[[ RECORD EXCERPTS open ]]

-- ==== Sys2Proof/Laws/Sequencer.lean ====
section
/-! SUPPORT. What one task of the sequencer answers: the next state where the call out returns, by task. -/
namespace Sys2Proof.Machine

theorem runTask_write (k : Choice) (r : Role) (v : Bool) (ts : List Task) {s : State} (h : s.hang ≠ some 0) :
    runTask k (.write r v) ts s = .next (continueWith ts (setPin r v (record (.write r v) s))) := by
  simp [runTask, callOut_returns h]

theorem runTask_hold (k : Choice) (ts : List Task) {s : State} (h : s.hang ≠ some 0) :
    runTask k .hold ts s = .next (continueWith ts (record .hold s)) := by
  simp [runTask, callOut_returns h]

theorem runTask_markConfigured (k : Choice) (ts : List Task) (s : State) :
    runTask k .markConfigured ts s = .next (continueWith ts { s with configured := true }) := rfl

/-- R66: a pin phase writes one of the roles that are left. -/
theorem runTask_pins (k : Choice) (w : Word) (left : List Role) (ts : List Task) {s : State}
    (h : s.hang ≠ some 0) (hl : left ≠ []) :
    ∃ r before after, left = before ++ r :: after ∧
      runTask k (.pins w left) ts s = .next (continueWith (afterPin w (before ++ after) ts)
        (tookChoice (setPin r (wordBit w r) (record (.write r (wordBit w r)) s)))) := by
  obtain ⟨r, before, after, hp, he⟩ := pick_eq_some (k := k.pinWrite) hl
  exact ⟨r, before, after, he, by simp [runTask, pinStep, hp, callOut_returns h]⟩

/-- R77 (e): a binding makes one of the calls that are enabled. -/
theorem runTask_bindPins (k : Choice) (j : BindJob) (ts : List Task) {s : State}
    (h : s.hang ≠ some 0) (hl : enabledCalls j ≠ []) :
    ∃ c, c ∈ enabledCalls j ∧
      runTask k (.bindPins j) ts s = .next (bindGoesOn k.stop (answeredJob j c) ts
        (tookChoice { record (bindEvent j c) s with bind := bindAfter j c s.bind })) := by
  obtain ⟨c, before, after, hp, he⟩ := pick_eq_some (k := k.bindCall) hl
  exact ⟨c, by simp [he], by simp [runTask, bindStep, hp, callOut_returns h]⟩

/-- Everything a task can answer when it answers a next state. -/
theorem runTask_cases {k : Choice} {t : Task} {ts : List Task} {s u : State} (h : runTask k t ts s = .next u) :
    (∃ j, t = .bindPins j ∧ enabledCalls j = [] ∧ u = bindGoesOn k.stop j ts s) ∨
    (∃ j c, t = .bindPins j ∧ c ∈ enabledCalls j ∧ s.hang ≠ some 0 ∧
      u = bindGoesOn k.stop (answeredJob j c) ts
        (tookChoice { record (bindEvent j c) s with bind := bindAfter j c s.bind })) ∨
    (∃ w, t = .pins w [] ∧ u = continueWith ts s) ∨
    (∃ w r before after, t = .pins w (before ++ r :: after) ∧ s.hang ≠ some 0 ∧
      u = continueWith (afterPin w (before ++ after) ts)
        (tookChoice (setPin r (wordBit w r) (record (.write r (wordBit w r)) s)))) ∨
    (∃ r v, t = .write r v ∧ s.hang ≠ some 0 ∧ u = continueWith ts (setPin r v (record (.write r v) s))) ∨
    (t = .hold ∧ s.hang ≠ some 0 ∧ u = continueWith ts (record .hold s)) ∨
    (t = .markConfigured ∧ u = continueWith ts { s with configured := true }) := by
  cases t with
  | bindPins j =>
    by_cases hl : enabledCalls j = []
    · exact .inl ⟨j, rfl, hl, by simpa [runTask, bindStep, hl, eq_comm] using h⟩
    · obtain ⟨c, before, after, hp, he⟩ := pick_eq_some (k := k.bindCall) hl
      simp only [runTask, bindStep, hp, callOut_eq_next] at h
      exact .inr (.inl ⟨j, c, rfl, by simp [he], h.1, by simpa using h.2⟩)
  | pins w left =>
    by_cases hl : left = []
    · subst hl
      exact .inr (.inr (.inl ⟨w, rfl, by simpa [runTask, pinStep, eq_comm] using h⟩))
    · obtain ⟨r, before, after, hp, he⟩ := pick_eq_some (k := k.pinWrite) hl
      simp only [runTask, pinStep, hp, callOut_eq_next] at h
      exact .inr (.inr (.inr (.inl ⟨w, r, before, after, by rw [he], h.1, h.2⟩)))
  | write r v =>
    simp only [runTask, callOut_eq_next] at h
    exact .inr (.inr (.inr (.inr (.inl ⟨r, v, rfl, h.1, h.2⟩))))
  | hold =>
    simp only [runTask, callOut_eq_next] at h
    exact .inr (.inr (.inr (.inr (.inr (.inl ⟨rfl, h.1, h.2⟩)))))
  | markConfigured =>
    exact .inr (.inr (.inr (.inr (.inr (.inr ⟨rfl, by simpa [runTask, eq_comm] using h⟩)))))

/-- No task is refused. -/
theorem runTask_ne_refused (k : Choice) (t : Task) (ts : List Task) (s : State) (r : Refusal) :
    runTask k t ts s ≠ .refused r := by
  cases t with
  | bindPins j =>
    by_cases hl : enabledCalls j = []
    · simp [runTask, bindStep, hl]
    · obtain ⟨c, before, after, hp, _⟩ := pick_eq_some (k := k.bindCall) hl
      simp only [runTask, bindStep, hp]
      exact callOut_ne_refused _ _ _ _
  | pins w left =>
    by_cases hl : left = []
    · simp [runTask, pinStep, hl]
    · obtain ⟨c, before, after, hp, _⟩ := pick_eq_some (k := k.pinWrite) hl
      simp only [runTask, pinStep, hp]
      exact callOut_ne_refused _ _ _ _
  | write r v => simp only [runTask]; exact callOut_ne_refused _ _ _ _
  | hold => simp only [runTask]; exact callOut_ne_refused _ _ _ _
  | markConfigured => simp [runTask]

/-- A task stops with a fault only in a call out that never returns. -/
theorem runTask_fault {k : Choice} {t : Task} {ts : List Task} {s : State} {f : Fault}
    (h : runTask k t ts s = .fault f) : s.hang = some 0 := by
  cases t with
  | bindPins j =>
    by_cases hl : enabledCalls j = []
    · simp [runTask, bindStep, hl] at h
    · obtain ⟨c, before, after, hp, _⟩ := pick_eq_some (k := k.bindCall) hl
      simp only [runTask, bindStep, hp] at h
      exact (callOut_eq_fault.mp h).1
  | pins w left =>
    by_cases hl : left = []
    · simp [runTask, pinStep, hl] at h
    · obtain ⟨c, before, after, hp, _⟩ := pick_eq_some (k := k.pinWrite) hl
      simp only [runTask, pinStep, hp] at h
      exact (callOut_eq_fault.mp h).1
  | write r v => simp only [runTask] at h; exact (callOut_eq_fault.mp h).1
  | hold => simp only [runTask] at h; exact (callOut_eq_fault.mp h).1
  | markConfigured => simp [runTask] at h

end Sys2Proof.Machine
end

[[ RECORD EXCERPTS closed ]]

EXERCISE DIRECTIONS — Exactly as they stand, restate all the lines of the listing.

YOUR RESPONSE —
-- ==== Sys2Proof/Laws/Sequencer.lean ====
section
/-! SUPPORT. What one task of the sequencer answers: the next state where the call out returns, by task. -/
namespace Sys2Proof.Machine

theorem runTask_write (k : Choice) (r : Role) (v : Bool) (ts : List Task) {s : State} (h : s.hang ≠ some 0) :
    runTask k (.write r v) ts s = .next (continueWith ts (setPin r v (record (.write r v) s))) := by
  simp [runTask, callOut_returns h]

theorem runTask_hold (k : Choice) (ts : List Task) {s : State} (h : s.hang ≠ some 0) :
    runTask k .hold ts s = .next (continueWith ts (record .hold s)) := by
  simp [runTask, callOut_returns h]

theorem runTask_markConfigured (k : Choice) (ts : List Task) (s : State) :
    runTask k .markConfigured ts s = .next (continueWith ts { s with configured := true }) := rfl

/-- R66: a pin phase writes one of the roles that are left. -/
theorem runTask_pins (k : Choice) (w : Word) (left : List Role) (ts : List Task) {s : State}
    (h : s.hang ≠ some 0) (hl : left ≠ []) :
    ∃ r before after, left = before ++ r :: after ∧
      runTask k (.pins w left) ts s = .next (continueWith (afterPin w (before ++ after) ts)
        (tookChoice (setPin r (wordBit w r) (record (.write r (wordBit w r)) s)))) := by
  obtain ⟨r, before, after, hp, he⟩ := pick_eq_some (k := k.pinWrite) hl
  exact ⟨r, before, after, he, by simp [runTask, pinStep, hp, callOut_returns h]⟩

/-- R77 (e): a binding makes one of the calls that are enabled. -/
theorem runTask_bindPins (k : Choice) (j : BindJob) (ts : List Task) {s : State}
    (h : s.hang ≠ some 0) (hl : enabledCalls j ≠ []) :
    ∃ c, c ∈ enabledCalls j ∧
      runTask k (.bindPins j) ts s = .next (bindGoesOn k.stop (answeredJob j c) ts
        (tookChoice { record (bindEvent j c) s with bind := bindAfter j c s.bind })) := by
  obtain ⟨c, before, after, hp, he⟩ := pick_eq_some (k := k.bindCall) hl
  exact ⟨c, by simp [he], by simp [runTask, bindStep, hp, callOut_returns h]⟩

/-- Everything a task can answer when it answers a next state. -/
theorem runTask_cases {k : Choice} {t : Task} {ts : List Task} {s u : State} (h : runTask k t ts s = .next u) :
    (∃ j, t = .bindPins j ∧ enabledCalls j = [] ∧ u = bindGoesOn k.stop j ts s) ∨
    (∃ j c, t = .bindPins j ∧ c ∈ enabledCalls j ∧ s.hang ≠ some 0 ∧
      u = bindGoesOn k.stop (answeredJob j c) ts
        (tookChoice { record (bindEvent j c) s with bind := bindAfter j c s.bind })) ∨
    (∃ w, t = .pins w [] ∧ u = continueWith ts s) ∨
    (∃ w r before after, t = .pins w (before ++ r :: after) ∧ s.hang ≠ some 0 ∧
      u = continueWith (afterPin w (before ++ after) ts)
        (tookChoice (setPin r (wordBit w r) (record (.write r (wordBit w r)) s)))) ∨
    (∃ r v, t = .write r v ∧ s.hang ≠ some 0 ∧ u = continueWith ts (setPin r v (record (.write r v) s))) ∨
    (t = .hold ∧ s.hang ≠ some 0 ∧ u = continueWith ts (record .hold s)) ∨
    (t = .markConfigured ∧ u = continueWith ts { s with configured := true }) := by
  cases t with
  | bindPins j =>
    by_cases hl : enabledCalls j = []
    · exact .inl ⟨j, rfl, hl, by simpa [runTask, bindStep, hl, eq_comm] using h⟩
    · obtain ⟨c, before, after, hp, he⟩ := pick_eq_some (k := k.bindCall) hl
      simp only [runTask, bindStep, hp, callOut_eq_next] at h
      exact .inr (.inl ⟨j, c, rfl, by simp [he], h.1, by simpa using h.2⟩)
  | pins w left =>
    by_cases hl : left = []
    · subst hl
      exact .inr (.inr (.inl ⟨w, rfl, by simpa [runTask, pinStep, eq_comm] using h⟩))
    · obtain ⟨r, before, after, hp, he⟩ := pick_eq_some (k := k.pinWrite) hl
      simp only [runTask, pinStep, hp, callOut_eq_next] at h
      exact .inr (.inr (.inr (.inl ⟨w, r, before, after, by rw [he], h.1, h.2⟩)))
  | write r v =>
    simp only [runTask, callOut_eq_next] at h
    exact .inr (.inr (.inr (.inr (.inl ⟨r, v, rfl, h.1, h.2⟩))))
  | hold =>
    simp only [runTask, callOut_eq_next] at h
    exact .inr (.inr (.inr (.inr (.inr (.inl ⟨rfl, h.1, h.2⟩)))))
  | markConfigured =>
    exact .inr (.inr (.inr (.inr (.inr (.inr ⟨rfl, by simpa [runTask, eq_comm] using h⟩)))))

/-- No task is refused. -/
theorem runTask_ne_refused (k : Choice) (t : Task) (ts : List Task) (s : State) (r : Refusal) :
    runTask k t ts s ≠ .refused r := by
  cases t with
  | bindPins j =>
    by_cases hl : enabledCalls j = []
    · simp [runTask, bindStep, hl]
    · obtain ⟨c, before, after, hp, _⟩ := pick_eq_some (k := k.bindCall) hl
      simp only [runTask, bindStep, hp]
      exact callOut_ne_refused _ _ _ _
  | pins w left =>
    by_cases hl : left = []
    · simp [runTask, pinStep, hl]
    · obtain ⟨c, before, after, hp, _⟩ := pick_eq_some (k := k.pinWrite) hl
      simp only [runTask, pinStep, hp]
      exact callOut_ne_refused _ _ _ _
  | write r v => simp only [runTask]; exact callOut_ne_refused _ _ _ _
  | hold => simp only [runTask]; exact callOut_ne_refused _ _ _ _
  | markConfigured => simp [runTask]

/-- A task stops with a fault only in a call out that never returns. -/
theorem runTask_fault {k : Choice} {t : Task} {ts : List Task} {s : State} {f : Fault}
    (h : runTask k t ts s = .fault f) : s.hang = some 0 := by
  cases t with
  | bindPins j =>
    by_cases hl : enabledCalls j = []
    · simp [runTask, bindStep, hl] at h
    · obtain ⟨c, before, after, hp, _⟩ := pick_eq_some (k := k.bindCall) hl
      simp only [runTask, bindStep, hp] at h
      exact (callOut_eq_fault.mp h).1
  | pins w left =>
    by_cases hl : left = []
    · simp [runTask, pinStep, hl] at h
    · obtain ⟨c, before, after, hp, _⟩ := pick_eq_some (k := k.pinWrite) hl
      simp only [runTask, pinStep, hp] at h
      exact (callOut_eq_fault.mp h).1
  | write r v => simp only [runTask] at h; exact (callOut_eq_fault.mp h).1
  | hold => simp only [runTask] at h; exact (callOut_eq_fault.mp h).1
  | markConfigured => simp [runTask] at h

end Sys2Proof.Machine
end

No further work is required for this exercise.